Core Concepts
OpenAlex can serve as a reliable alternative to traditional bibliographic databases like Scopus for certain types of bibliometric analyses, particularly at the country level, but additional research is needed to fully understand and address its limitations in metadata accuracy and completeness.
Abstract
This study, conducted in collaboration with the OpenAlex team, compares the coverage and suitability of OpenAlex and Scopus for bibliometric analyses.

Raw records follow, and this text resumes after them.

-- ==== Sys2Proof/Config.lean ====
section
/-! DEFINITION. What is fixed for the machine and is no state of it: the parameters of spec/00_scope.md R9 at
their defaults (R10), and the free values, which the spec leaves unspecified (spec/93_implementation_defined.md
P2-1, P2-4, P2-8): constants with no body, so that nothing can be proved of which value they give. -/

namespace Sys2Proof.Config

/-- `FREQ_W`: the width of every frequency (R9). -/
def freqW : Nat := 32

/-- `SENTINEL`: the reserved end marker, default 0x1F (R9, R77). -/
def sentinel : Sym := 0x1F

/-- `MAGIC`, first byte (R9, R71). -/
def magic0 : Byte := 0x68

/-- `MAGIC`, second byte (R9, R71). -/
def magic1 : Byte := 0x66

/-- `MAX_CODE_LEN`: a code has 0 to 255 bits (R9 `LEN_W`). -/
def maxCodeLen : Nat := 255

/-- The greatest count the container's one-byte N field holds (R9 `COUNT_W`). -/
def maxCount : Nat := 255

/-- `PQ_CAP`: heap slots (R9). -/
def pqCap : Nat := 256

/-- `IBUF_CAP`: bytes of input buffer (R9). -/
def ibufCap : Nat := 65536

/-- `OBUF_CAP`: bytes of output buffer (R9). -/
def obufCap : Nat := 65536

/-- `BIT_CAP`: bits of bit buffer (R9). -/
def bitCap : Nat := 524288

/-- `NODE_CAP`: greatest number of live Nodes (R9, R24). -/
def nodeCap : Nat := 1048576

/-- FREE VALUE: what byte `a` of `IBUF` holds when nothing has been written there since reset, at draw `d`
(R42, R39). -/
opaque freeInput : (d a : Nat) → Byte

/-- FREE VALUE: what a host read of `OBUF[a]` returns at `a >= OLEN` (R43). -/
opaque freeOutput : (d a : Nat) → Byte

/-- FREE VALUE: bit `k` of `BITS` where the rules give it no value (R31, R39, R44). -/
opaque freeBit : (d k : Nat) → Bool

/-- FREE VALUE: what a host read returns out of range (R52) or while `BUSY` is 1 (R56). -/
opaque freePort : (d : Nat) → Word

end Sys2Proof.Config
end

The key findings are:
Coverage:
OpenAlex contains 168.2M works published between 2000-2022, with the majority (82%) classified as articles.
A substantial number of works in OpenAlex (67%) do not have any references, and 66% do not receive any citations.
OpenAlex indexes 83% of the unique journals in Scopus, with 94% of the "active" Scopus journals matched.
Comparable Analyses:
The proportion of works by Open Access status is largely comparable between OpenAlex and Scopus, except for the Hybrid category where OpenAlex identifies 81% more works.
The number of works classified as "articles" is very similar between the two databases, but differences are observed for other document types.
Country-level analyses show a high degree of correlation (Spearman ρ > 0.95) between OpenAlex and Scopus.
Citation counts per country are lower in OpenAlex compared to Scopus, likely due to the high proportion of works without indexed references.
Language-level analyses show the lowest correlations, potentially due to differences in language detection approaches.
Limitations and Future Work:
Additional research is needed to fully understand and address issues related to metadata accuracy and completeness, particularly for fields such as author affiliations, references, citations, and language detection.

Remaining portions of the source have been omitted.